Seit 1960 befindet sich ein Anwesen in Schrambach im Familienbesitz der H.s: Ein Gemeinderat bekam jetzt ein Wegerecht - aus offenbar heiterem Himmel.
Seit 1960 sind rund 60 Hektar Grund mit großem Haus und Pool im Besitz der Familie H.: Die Mutter (73) und vor allem Stefan H. (46) und dessen Tochter (15) aus Wien sind dort nebengemeldet und verbringen gerne und viel Zeit am Land in Lilienfeld.
Forstweg der Familie
Am Grundstück selbst führt ein Forstweg, der durch ein verschlossenes Tor und Beschilderung glasklar als Privatweg gekennzeichnet ist, hinauf in ein Waldstück. Über Jahrzehnte hielt Familie H. diesen Weg in Schuss, steckte viel Geld in die Befahrbarkeit des Forstweges und gewährte Jägern oder Forstarbeitern im Einzelfall und bei guten Witterungsverhältnissen auf Nachfrage Zutritt. Die Hoheit über den Weg sollte dadurch nie in Frage gestellt werden.
Doch nun forderte ein VP-Gemeinderat, der oberhalb des Grundstückes einen kleinen Wald hat, ein Wegerecht ein und bekam prompt vom Bezirksgericht Lilienfeld Recht. "Ich bin eigentlich sprachlos, das sowas möglich ist. Der besagte Gemeinderat hat nie einen Cent zu der Errichtung des Weges anno 1960 oder dann zur Erhaltung beigetragen, war seit 1960 vielleicht 10 Mal nach Erlaubnis von Familie H. in seinem Wald oben. Dafür hat man ihm für diese Einzelfälle Zutritt gewährt. Brisant ist außerdem dass der VP-Gemeinderat sogar zugegeben hat, nie einen Schlüssel für das versperrte Einfahrtstor gehabt zu haben“, so Stefan H.

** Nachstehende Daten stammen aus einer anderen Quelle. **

-- ==== Sys2Proof/Machine/HostSequences.lean ====
section
/-! DEFINITION. HostSequences: the pseudo-instructions of 30_encoding.md R90 to R96, sequences the host runs on the block
(log 13), and the session that runs them, context
(log 19 to 23). No step performs them; each is written from steps. -/

namespace Sys2Proof.Machine

/-- The host sends one command and the block takes it (30_encoding.md R80). -/
def sendCommand (i : Instr) (s : State) : Host.Outcome State Fault Refusal := step { s with inbox := encode i :: s.inbox }

/-- The last response was `OK`; also when none has been given. -/
def lastWasOk (s : State) : Bool :=
  match s.responses.getLast? with
  | some r => errOf r == 0
  | none => true

/-- Send commands in order, stopping at the first response that is not `OK` (30_encoding.md section 8). -/
def runCommands (is : List Instr) (s : State) : Host.Outcome State Fault Refusal :=
  match is with
  | [] => .next s
  | i :: rest =>
    match sendCommand i s with
    | .next t => if lastWasOk t then runCommands rest t else .next t
    | .fault f => .fault f
    | .refused r => .refused r

/-- What a session-level operation reports. -/
inductive SessionResult where
  | success
  /-- a typed failure (30_encoding.md R87, R91) -/
  | failed (e : ErrorKind)
  /-- fewer than `HEIGHT` rows at close, under the policy that treats this as an error (70_reset_and_hazards.md R192); the
  spec names no error kind for it (log 13) -/
  | underwritten
  deriving DecidableEq, Repr

/-- The first response that is not `OK`, as the session reports it (30_encoding.md R91). -/
def firstFailure (rs : List Word64) : SessionResult :=
  match rs with
  | [] => .success
  | r :: rest =>
    match errorOfCode (errOf r).toNat with
    | some .ok => firstFailure rest
    | some e => .failed e
    | none => firstFailure rest

/-- `SESSION_RESULT` of the sequence that led from `s` to `t` (30_encoding.md R91). -/
def sessionResult (s t : State) : SessionResult := firstFailure (t.responses.drop s.responses.length)

/-- `CONFIG w, h, c` (30_encoding.md R90). -/
def configCommands (w h c : Word32) : List Instr := [.setw w, .seth h, .setc c, .bind]

/-- Row `y` of a tile buffer, row-major (30_encoding.md R94). -/
def bufferRow (w c : Nat) (buf : List Byte) (y : Nat) : List Byte := (buf.drop (y * w * c)).take (w * c)

/-- `REPLAY buf`: every logical row, top row first (30_encoding.md R94). -/
def replayCommands (w h c : Nat) (buf : List Byte) : List Instr :=
  (List.range h).map fun y => .enc (BitVec.ofNat 32 y) (bufferRow w c buf y)

/-- The block's part of `CLOSE_SESSION`: from `OPEN`, with a tile buffer, the replay, not stopping the sequence on its
failure; then `REL`. From any other state `REL` alone: from `CLOSED` an idempotent no-op, no replay
(30_encoding.md R95, 42_session.md R140). -/
def closeSequence (tileBuffer : Option (List Byte)) (s : State) : Host.Outcome State Fault Refusal :=
  if s.st = .opened then
    match tileBuffer with
    | none => sendCommand .rel s
    | some buf =>
      match runCommands (replayCommands s.width.toNat s.height.toNat s.nchan.toNat buf) s with
      | .next t => sendCommand .rel t
      | .fault f => .fault f
      | .refused r => .refused r
  else sendCommand .rel s

/-- The result of a close that led from `s` to `t`: the first failure (30_encoding.md R95), then, of a close from `OPEN`, the
session's check of `ROWCNT` under the open parameter `UNDERWRITE_POLICY` (70_reset_and_hazards.md R192). DEDUCED (log 19): the
check is not made on a close from `CLOSED`, which R95 and 90_conflicts.md C5 make a no-op success. -/
def closeResult (policy : UnderwritePolicy) (s t : State) : SessionResult :=
  if sessionResult s t = .success ∧ s.st = .opened ∧ policy = .error ∧ t.rowcnt.toNat < t.height.toNat then .underwritten
  else sessionResult s t

/-! ## The session: the block, and what the session keeps beside it -/

/-- The session's side (00_scope.md R5): the block it drives, whether tiling was requested at open, and the tile buffer. These
belong to other components and are no state of the block (10_state.md R37). -/
structure HostSession where
  block : State
  tiled : Bool
  /-- row-major by (y, x, channel); empty when there is none (30_encoding.md R94) -/
  tileBuffer : List Byte
  deriving DecidableEq, Repr

/-- Where a session has no next step, for a call the spec gives no result. -/
inductive SessionStop where
  /-- the machine stopped -/
  | machine (f : Fault)
  /-- `write_tile` on a session opened without tiling, or `write_scanline` on one opened with it: undefined, so a session
  model is stuck (70_reset_and_hazards.md R190, 93_implementation_defined.md U2). Safe. -/
  | mixedPaths
  /-- a tile that is not inside the image: undefined; no clipping, no wrapping (93_implementation_defined.md U1). Safe. -/
  | tileOutsideImage
  /-- `z` other than 0, which `write_tile` does not accept (30_encoding.md R96); the spec says nothing of such a call. Safe. -/
  | tileLayer
  /-- converted tile samples of another number than the tile holds, which the conversion never gives (30_encoding.md R92);
  the spec says nothing of such a call (log 20). Safe. -/
  | tileSampleCount
  deriving DecidableEq, Repr

/-- What a session-level call ends in: the session after it and what it reports. -/
abbrev SessionOutcome := Host.Outcome (HostSession × SessionResult) SessionStop Refusal

/-- A sequence of commands run for a session `h`: its block moves on, and `result` says what is reported of it. -/
def HostSession.run (h : HostSession) (o : Host.Outcome State Fault Refusal) (result : State → SessionResult) :
    SessionOutcome :=
  match o with
  | .next t => .next ({ h with block := t }, result t)
  | .fault f => .fault (.machine f)
  | .refused r => .refused r

/-- What `open` is given (30_encoding.md R93): the geometry, whether a second image or mip level is asked for, whether tiling
is requested, the resolution of the headers. -/
structure Description where
  width : Word32
  height : Word32
  nchannels : Word32
  multiImage : Bool
  tiling : Bool
  resolution : Resolution
  deriving DecidableEq, Repr

/-- The session's own checks, in the order of 30_encoding.md R93; `sinkAvailable` is the environment's answer to acquiring
the sink. -/
def openChecks (d : Description) (sinkAvailable : Bool) : SessionResult :=
  if ¬ LegalChannels d.nchannels.toNat then .failed .unsupportedChannelCount
  else if d.multiImage then .failed .unsupportedMode
  else if Config.maxFile ≤ projectedSize d.width.toNat d.height.toNat d.nchannels.toNat then .failed .fileTooLarge
  else if ¬ sinkAvailable then .failed .sinkUnavailable
  else .success

/-- The tile buffer of a session just opened: zero-initialized, one byte for each sample, if tiling was requested
(30_encoding.md R93, R94). -/
def freshTileBuffer (d : Description) : List Byte :=
  if d.tiling then List.replicate (d.width.toNat * d.height.toNat * d.nchannels.toNat) 0 else []

/-- `OPEN_SESSION desc` on the block `s`: on success of the checks the Header Builder writes its region, the tile buffer is
allocated, then `CONFIG` (30_encoding.md R93). On a failure of a check nothing is done and no session is produced: the block
comes back as it was. `open` is allowed only in `UNOPENED`; elsewhere it is refused with `BadState` before anything is done
(93_implementation_defined.md U6; log 13). DESIGN CHOICE (log 21): a description with a width or height of `2^31` or more,
outside 00_scope.md R9, is met by no check of its own; where its size passes, the headers are written and the buffer allocated
before `CONFIG` fails with `IllegalCommand`, and both stay. DESIGN CHOICE (log 23): after a refused open or a failed check the
session that comes back has `tiled = false` and no buffer, whatever tiling was requested then or before, so `writeTile` on it
stops as `mixedPaths`; after an open that fails at `CONFIG` it is as requested. -/
def openSession (d : Description) (sinkAvailable : Bool) (s : State) : SessionOutcome :=
  if s.st ≠ .unopened then .next ({ block := s, tiled := false, tileBuffer := [] }, .failed .badState)
  else if openChecks d sinkAvailable ≠ .success then
    .next ({ block := s, tiled := false, tileBuffer := [] }, openChecks d sinkAvailable)
  else
    match writeHeaders d.width.toNat d.height.toNat d.nchannels.toNat d.resolution s with
    | .error f => .fault (.machine f)
    | .ok s1 =>
      HostSession.run { block := s1, tiled := d.tiling, tileBuffer := freshTileBuffer d }
        (runCommands (configCommands d.width d.height d.nchannels) s1) (sessionResult s1)

/-- `WRITE_SCANLINE y, src` after the external conversion of `src` to `samples` (30_encoding.md R92): one `ENC`, which the
block refuses outside `OPEN`. Stuck on a session opened with tiling (70_reset_and_hazards.md R190). -/
def writeScanline (y : Word32) (samples : List Byte) (h : HostSession) : SessionOutcome :=
  if h.tiled then .fault .mixedPaths
  else h.run (runCommands [.enc y samples] h.block) (sessionResult h.block)

/-- A byte sequence put over the bytes of another from index `a` on. -/
def overwriteAt (buf : List Byte) (a : Nat) (bs : List Byte) : List Byte :=
  buf.take a ++ bs ++ buf.drop (a + bs.length)

/-- The samples of a tile of `n` rows of `tw` pixels copied to `(x, y)` of a buffer of rows of `w` pixels of `c` channels, row
after row (30_encoding.md R94, R96). -/
def copyTile (w c x y tw n : Nat) (samples buf : List Byte) : List Byte :=
  match n with
  | 0 => buf
  | n + 1 =>
    copyTile w c x (y + 1) tw n (samples.drop (tw * c))
      (overwriteAt buf ((y * w + x) * c) (samples.take (tw * c)))

/-- `write_tile` of a tile of `tw x th` pixels at `(x, y)`, layer `z`, after the external conversion (30_encoding.md R96): no
block command; it fills the tile buffer. Allowed only in `OPEN`, refused with `BadState` elsewhere
(93_implementation_defined.md U6). Context: the tile buffer is another component (00_scope.md R6; log 20). DESIGN CHOICE
(log 20): the tests are made in the order mixed paths, state, layer, place, number of samples, so a tile outside the image is
refused with `BadState` outside `OPEN` and stuck in it; and a tile of no columns or no rows at `x = WIDTH` or `y = HEIGHT` lies
inside the image, so it succeeds and copies nothing. -/
def writeTile (x y z tw th : Nat) (samples : List Byte) (h : HostSession) : SessionOutcome :=
  if h.tiled = false then .fault .mixedPaths
  else if h.block.st ≠ .opened then .next (h, .failed .badState)
  else if z ≠ 0 then .fault .tileLayer
  else if h.block.width.toNat < x + tw ∨ h.block.height.toNat < y + th then .fault .tileOutsideImage
  else if samples.length ≠ tw * th * h.block.nchan.toNat then .fault .tileSampleCount
  else
    .next ({ h with
      tileBuffer := copyTile h.block.width.toNat h.block.nchan.toNat x y tw th samples h.tileBuffer }, .success)

/-- `CLOSE_SESSION` (30_encoding.md R95): the close of the block, with the replay if tiling was active, which then releases
the buffer (R94). DESIGN CHOICE (log 22): the buffer is released by every close, also after a replay that failed and by a close
refused with `BadState` in `UNOPENED`, where the spec gives its release after a replay only. -/
def closeSession (policy : UnderwritePolicy) (h : HostSession) : SessionOutcome :=
  HostSession.run { h with tileBuffer := [] } (closeSequence (if h.tiled then some h.tileBuffer else none) h.block)
    (closeResult policy h.block)

end Sys2Proof.Machine
end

"Schwerer Eingriff in fremdes Eigentum"
Im letzten Jahr dürfte der VP-Politiker seinen Bestrebungen hinsichtlich Wegrecht intensiviert haben und benützte den Weg einige Male. Vor Gericht brachte der Gemeinderat einige, wenige Zeugen mit, die eine ständige Benützung des Politikers bestätigten, allerdings auch kein Wissen über dessen Abmachung mit Familie H. hatten.
Glaubwürdige und ortsansässige Zeugen von Stefan H. wurden zwar gehört, aber offensichtlich nicht fürs Urteil herangezogen. "Alle Nachbarn inklusive unserer Familie fragen sich, wie so ein Urteil (Anm.: Urteil, Rekurs, Dokumente liegen "Heute" vor) zustande kommen kann. Das ist ein schwerer Eingriff in fremdes Eigentum. Der Weg führt auch an einer Stelle vorbei, wo das Badezimmer wenige Meter davon entfernt ist", so Stefan H.

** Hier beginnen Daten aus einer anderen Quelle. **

-- ==== Sys2Proof/Certificates/Slice0/Obligations.lean ====
section
/-! DEFINITION. Statements about the machine, from the numbered rules of spec/. -/

open Sys2Proof Sys2Proof.Machine

/-! ## Encoding -/

/-- 95_test_vectors.md section 2.1: words written out there, and what they decode as. -/
def Obligations.SpecWordsDecodeAsListed : Prop :=
  decode ⟨0x0100000000000002, []⟩ = .ok (.setw 2) ∧
  decode ⟨0x010000007FFFFFFF, []⟩ = .ok (.setw 2147483647) ∧
  decode ⟨0x0100000080000000, []⟩ = .error .dimensionTooLarge ∧
  decode ⟨0x0200000000000003, []⟩ = .ok (.seth 3) ∧
  decode ⟨0x02000000FFFFFFFF, []⟩ = .error .dimensionTooLarge ∧
  decode ⟨0x03000000FFFFFFFF, []⟩ = .ok (.setc 4294967295) ∧
  decode ⟨0x0400000000000000, []⟩ = .ok .bind ∧
  decode ⟨0x0400000000000001, []⟩ = .error .immediateNotZero ∧
  decode ⟨0x0500000000000000, [0x01, 0x02, 0x03]⟩ = .ok (.enc 0 [0x01, 0x02, 0x03]) ∧
  decode ⟨0x05000000FFFFFFFF, []⟩ = .ok (.enc 4294967295 []) ∧
  decode ⟨0x0600000000000000, []⟩ = .ok .rel ∧
  decode ⟨0x0600000000000001, []⟩ = .error .immediateNotZero ∧
  decode ⟨0x0700000000000007, []⟩ = .ok (.rd .rowcnt) ∧
  decode ⟨0x0700000000000008, []⟩ = .error .registerIndexTooLarge ∧
  decode ⟨0x0000000000000000, []⟩ = .error .unknownOpcode ∧
  decode ⟨0x0800000000000000, []⟩ = .error .unknownOpcode ∧
  decode ⟨0xFF00000000000000, []⟩ = .error .unknownOpcode ∧
  decode ⟨0x0100000100000002, []⟩ = .error .reservedNotZero ∧
  decode ⟨0x0100000000000002, [0x00]⟩ = .error .payloadNotEmpty ∧
  decodeFrame [0x02, 0x00, 0x00, 0x00, 0x00, 0x00, 0x00, 0x01] = .ok (.setw 2)

/-- Every well-formed command, with every operand, decodes back from its encoding, over the byte-wide transport too. -/
def Obligations.DecodeOfEncodeIsTheCommand : Prop :=
  ∀ i : Instr, i.WellFormed → decode (encode i) = .ok i ∧ decodeFrame (frameOf (encode i)) = .ok i

/-- No transaction is read as a command other than the one it encodes, and what the decoder accepts is well formed. -/
def Obligations.EncodeOfDecodedIsTheTransaction : Prop :=
  ∀ (t : Transaction) (i : Instr), decode t = .ok i → i.WellFormed ∧ encode i = t

/-- 30_encoding.md R83: a word spells the command of a row exactly when it matches the row, the rows are disjoint, and a word
that matches no row is illegal. -/
def Obligations.OpcodeTableSpellsTheCommands : Prop :=
  (∀ t i, decode t = .ok i → ∃ r ∈ opcodeTable, r.mnemonic = i.mnemonic ∧ r.spells t.word = true) ∧
  (∀ t, ∀ r ∈ opcodeTable, r.spells t.word = true → (r.takesPayload = true ∨ t.payload = []) →
    ∃ i, decode t = .ok i ∧ i.mnemonic = r.mnemonic ∧ i.immediate = immOf t.word) ∧
  (∀ w, ∀ r ∈ opcodeTable, ∀ q ∈ opcodeTable, r.spells w = true → q.spells w = true → r = q) ∧
  (∀ t, (∀ r ∈ opcodeTable, r.spells t.word = false) → ∃ e, decode t = .error e)

/-- 30_encoding.md R85: exactly the six cases are illegal; cases 1 to 5 are exactly "the word matches no row"; and an illegal
transaction does nothing but produce the response `IllegalCommand`, in every state. -/
def Obligations.IllegalTransactionsAreTheSixCases : Prop :=
  (∀ t, Illegal t ↔ ∃ e, decode t = .error e) ∧
  (∀ w, Illegal ⟨w, []⟩ ↔ ∀ r ∈ opcodeTable, r.spells w = false) ∧
  (∀ s t rest, s.inbox = t :: rest → Illegal t →
    step s = .next { s with inbox := rest, responses := s.responses ++ [0x0800000000000000] })

/-- 30_encoding.md R81: the fields of the command word, `RSV` zero in every legal one, and the byte order of the word on a
byte-wide transport. -/
def Obligations.CommandWordFieldsAndByteOrder : Prop :=
  ∀ (op : BitVec 8) (rsv : BitVec 24) (imm : Word32) (p : List Byte),
    (opOf (joinWord op rsv imm) = op ∧ rsvOf (joinWord op rsv imm) = rsv ∧ immOf (joinWord op rsv imm) = imm) ∧
    (∀ i, (joinWord op rsv imm).getLsbD i =
      if i < 32 then imm.getLsbD i else if i < 56 then rsv.getLsbD (i - 32) else op.getLsbD (i - 56)) ∧
    (rsv ≠ 0 → ∃ e, decode ⟨joinWord op rsv imm, p⟩ = .error e) ∧
    frameOf ⟨joinWord op rsv imm, p⟩ =
      [imm.extractLsb' 0 8, imm.extractLsb' 8 8, imm.extractLsb' 16 8, imm.extractLsb' 24 8,
        rsv.extractLsb' 0 8, rsv.extractLsb' 8 8, rsv.extractLsb' 16 8, op] ++ p ∧
    transactionOfFrame (frameOf ⟨joinWord op rsv imm, p⟩) = some ⟨joinWord op rsv imm, p⟩

/-- 30_encoding.md R87, and the codes of 60_exceptions.md R150 that the block can answer with: one transaction is taken and
answered by one word; `VAL` is the register's value for `RD` and 0 otherwise; `ERR` is one of 0, 2, 3, 5, 6, 7, 8; on a
byte-wide transport the word goes out little-endian. -/
def Obligations.EveryTransactionGetsOneResponse : Prop :=
  (∀ s t tr rest, s.inbox = tr :: rest → step s = .next t →
    t.inbox = rest ∧ ∃ r, t.responses = s.responses ++ [r] ∧
      (errOf r).toNat ∈ [0, 2, 3, 5, 6, 7, 8] ∧
      (∀ reg, decode tr = .ok (.rd reg) → errOf r = 0 ∧ valOf r = readReg reg s) ∧
      ((∀ reg, decode tr ≠ .ok (.rd reg)) → valOf r = 0)) ∧
  (∀ r : Word64, leBytes 8 r.toNat =
    [r.extractLsb' 0 8, r.extractLsb' 8 8, r.extractLsb' 16 8, r.extractLsb' 24 8,
      r.extractLsb' 32 8, r.extractLsb' 40 8, r.extractLsb' 48 8, r.extractLsb' 56 8]) ∧
  (∀ r : Word64, r = (errOf r ++ valOf r : BitVec (8 + 56)))

/-! ## Configuration -/

/-- 40_config.md R101: `SETW`, in each state, and the words of its opcode: an illegal one is answered `IllegalCommand`. -/
def Obligations.SetwSetsTheWidth : Prop :=
  (∀ (imm : Word32) (s : State), s.st = .unopened →
    exec (.setw imm) s = .next { s with width := imm, responses := s.responses ++ [0] }) ∧
  (∀ (imm : Word32) (s : State), s.st ≠ .unopened →
    exec (.setw imm) s = .next { s with responses := s.responses ++ [0x0700000000000000] }) ∧
  (∀ (t : Transaction) (s : State) (rest : List Transaction), opOf t.word = 0x01 → s.inbox = t :: rest →
    ((rsvOf t.word ≠ 0 ∨ (immOf t.word).getLsbD 31 = true ∨ t.payload ≠ []) →
      step s = .next { s with inbox := rest, responses := s.responses ++ [0x0800000000000000] }) ∧
    (rsvOf t.word = 0 → (immOf t.word).getLsbD 31 = false → t.payload = [] → step s = exec (.setw (immOf t.word)) { s with inbox := rest }))

/-- 40_config.md R102: `SETH`, in each state, the words of its opcode, and that a session bound with no rows accepts none. -/
def Obligations.SethSetsTheHeight : Prop :=
  (∀ (imm : Word32) (s : State), s.st = .unopened →
    exec (.seth imm) s = .next { s with height := imm, responses := s.responses ++ [0] }) ∧
  (∀ (imm : Word32) (s : State), s.st ≠ .unopened →
    exec (.seth imm) s = .next { s with responses := s.responses ++ [0x0700000000000000] }) ∧
  (∀ (t : Transaction) (s : State) (rest : List Transaction), opOf t.word = 0x02 → s.inbox = t :: rest →
    ((rsvOf t.word ≠ 0 ∨ (immOf t.word).getLsbD 31 = true ∨ t.payload ≠ []) →
      step s = .next { s with inbox := rest, responses := s.responses ++ [0x0800000000000000] }) ∧
    (rsvOf t.word = 0 → (immOf t.word).getLsbD 31 = false → t.payload = [] → step s = exec (.seth (immOf t.word)) { s with inbox := rest })) ∧
  (∀ (s : State) (row : Word32) (p : List Byte), s.st = .opened → s.height = 0 →
    exec (.enc row p) s = .next { s with
      faultCode := 5, poison := true, st := .closed, releases := s.releases + 1,
      responses := s.responses ++ [0x0500000000000000] })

Die leitende Richterin am Bezirksgericht Lilienfeld wollte den Fall ursprünglich selbst verhandeln, galt dann aber als befangen. „Weil sie den Gemeinderat als sympathischen Bekannten (wörtliche Bezeichnung im Beschluss!) bezeichnete. Also verhandelte eine ihr untergebene Richterin, die sichtlicherweise nicht gegen den Willen der Chefin entschieden hat.“ Der Wiener legte Rekurs ein, der Fall liegt jetzt beim Landesgericht Sankt Pölten. Dort wollte bzw. konnte man den komplexen Fall nicht kommentieren. Auch der Gemeinderat selbst gab bis dato keine Stellung ab.
Unsicherheit bei Nachbarn
Stefan H. befürchtet nun in weiterer Folge, sollte dem Rekurs nicht stattgegeben werden, Haftungsthemen bei Unfällen, weiteren Streitereien bez. der Wegeinstandhaltung und Störung der Privatsphäre ausgesetzt zu sein. „Auch die Nachbarschaft ist inzwischen sehr verunsichert, wie man mit Gefälligkeiten umgehen soll. Ein Ansturm zu den örtlichen Anwälten ist vorprogrammiert“, so Stefan H.

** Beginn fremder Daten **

theorem exec_enc_rowRejected {s : State} {row : Word32} (hst : s.st = .opened) (hr : s.height.toNat ≤ row.toNat)
    (payload : List Byte) :
    exec (.enc row payload) s = .next (answer .rowIndexOutOfRange 0 (aborted .rowIndexOutOfRange s)) := by
  simp only [exec, execEnc, hst, ne_eq, not_true, if_false, if_pos hr]
  rfl

/-! ## What a command leaves unchanged -/

section
variable {s t : State} {i : Instr} (he : Effect s i t)
include he

theorem Effect.width_eq (hi : ∀ v, i ≠ .setw v) : t.width = s.width := by
  cases he with
  | widthSet imm => exact absurd rfl (hi imm)
  | _ => rfl

theorem Effect.height_eq (hi : ∀ v, i ≠ .seth v) : t.height = s.height := by
  cases he with
  | heightSet imm => exact absurd rfl (hi imm)
  | _ => rfl

theorem Effect.nchan_eq (hi : ∀ v, i ≠ .setc v) : t.nchan = s.nchan := by
  cases he with
  | channelsSet imm => exact absurd rfl (hi imm)
  | _ => rfl

theorem Effect.pixoff_padlen_eq (hi : i ≠ .bind) : t.pixoff = s.pixoff ∧ t.padlen = s.padlen := by
  cases he with
  | bound => exact absurd rfl hi
  | _ => exact ⟨rfl, rfl⟩

theorem Effect.rowcnt_eq (hbind : i ≠ .bind) (henc : ∀ row payload, i ≠ .enc row payload) : t.rowcnt = s.rowcnt := by
  obtain hkept | ⟨-, rfl | ⟨row, payload, rfl⟩⟩ := he.rowcnt_eq_or_ok
  · exact hkept
  · exact absurd rfl hbind
  · exact absurd rfl (henc row payload)

theorem Effect.releases_eq (hrel : i ≠ .rel) (henc : ∀ row payload, i ≠ .enc row payload) : t.releases = s.releases := by
  cases he with
  | released => exact absurd rfl hrel
  | rowRejected row payload | rowShort row payload => exact absurd rfl (henc row payload)
  | _ => rfl

theorem Effect.st_eq (hbind : i ≠ .bind) (hrel : i ≠ .rel) (henc : ∀ row payload, i ≠ .enc row payload) : t.st = s.st := by
  cases he with
  | bound => exact absurd rfl hbind
  | released => exact absurd rfl hrel
  | rowRejected row payload | rowShort row payload => exact absurd rfl (henc row payload)
  | _ => rfl

/-- Only `ENC` touches the sink, the row buffer, the sink's answers, `POISON` and `FAULT`, and no command the host's list. -/
theorem Effect.sink_and_errors_eq (henc : ∀ row payload, i ≠ .enc row payload) :
    t.sink = s.sink ∧ t.sinkPos = s.sinkPos ∧ t.rowbuf = s.rowbuf ∧ t.sinkAnswers = s.sinkAnswers ∧
    t.sinkWrites = s.sinkWrites ∧ t.inbox = s.inbox ∧ t.poison = s.poison ∧ t.faultCode = s.faultCode := by
  cases he with
  | rowRejected row payload | rowWritten row payload | rowShort row payload => exact absurd rfl (henc row payload)
  | _ => exact ⟨rfl, rfl, rfl, rfl, rfl, rfl, rfl, rfl⟩

end

end Sys2Proof.Machine
end

section
/-! CERTIFICATE. The statements about configuration (40_config.md). -/

namespace Sys2Proof.Certificates

open Sys2Proof Sys2Proof.Machine

/-- Settles O39: the field each command writes, from what one command can do. -/
theorem otherCommandsFrame : Obligations.OtherCommandsFrame := by
  unfold Obligations.OtherCommandsFrame
  intro s t i henc h
  have he := exec_effect h
  obtain ⟨hsink, hpos, hrowbuf, hanswers, hwrites, hinbox, hpoison, hfault⟩ := he.sink_and_errors_eq henc
  refine ⟨hsink, fun b => by rw [hsink], hpos, hrowbuf, hanswers, hwrites, hinbox, hpoison, hfault, he.width_eq,
    he.height_eq, he.nchan_eq, fun hbind => ?_, fun hrel => he.releases_eq hrel henc,
    fun hbind hrel => he.st_eq hbind hrel henc⟩
  obtain ⟨hpixoff, hpadlen⟩ := he.pixoff_padlen_eq hbind
  exact ⟨hpixoff, hpadlen, he.rowcnt_eq hbind henc⟩

/-- Settles O8: an opcode's word either meets a case of R85 or is the encoding of its `SETW`. -/
theorem setwSetsTheWidth : Obligations.SetwSetsTheWidth := by
  unfold Obligations.SetwSetsTheWidth
  refine ⟨fun imm s hst => exec_setw_unopened hst imm, fun imm s hst => exec_config_refused hst rfl,
    fun t s rest hop hb => ⟨fun h => ?_, fun hrsv hbit hpayload => ?_⟩⟩
  · exact step_of_illegal hb (illegal_of_dimension (.inl hop) h)
  · exact step_of_fields hb (toNat_lt_of_getLsbD_31 hbit) hop hrsv rfl hpayload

Bereits vor gut zehn Jahren hatte die Familie behördliche Willkür zu spüren bekommen. Ein Nachbar hatte die Grundstücksgrenzen neu vermessen lassen und dazu einen befreundeten Vermessungstechniker beauftragt. Das Ergebnis: Die Familie H. verlor rund drei Hektar Grund. "Wir sind ja nur die zua`grasten Weaner", meint auch die Mutter von Stefan H. und verweist auf den Grafenwörther Fall rund ums umstrittene "Mini-Dubai"-Projekt von VP-Bürgermeister Alfred Riedl. "Mit den richtigen Kontakten ist im Land NÖ offenbar vieles bis alles möglich", so Mutter und Sohn unisono.
Übrigens: Der Gemeinderat kann seinen Wald auch über eine öffentliche Straße erreichen.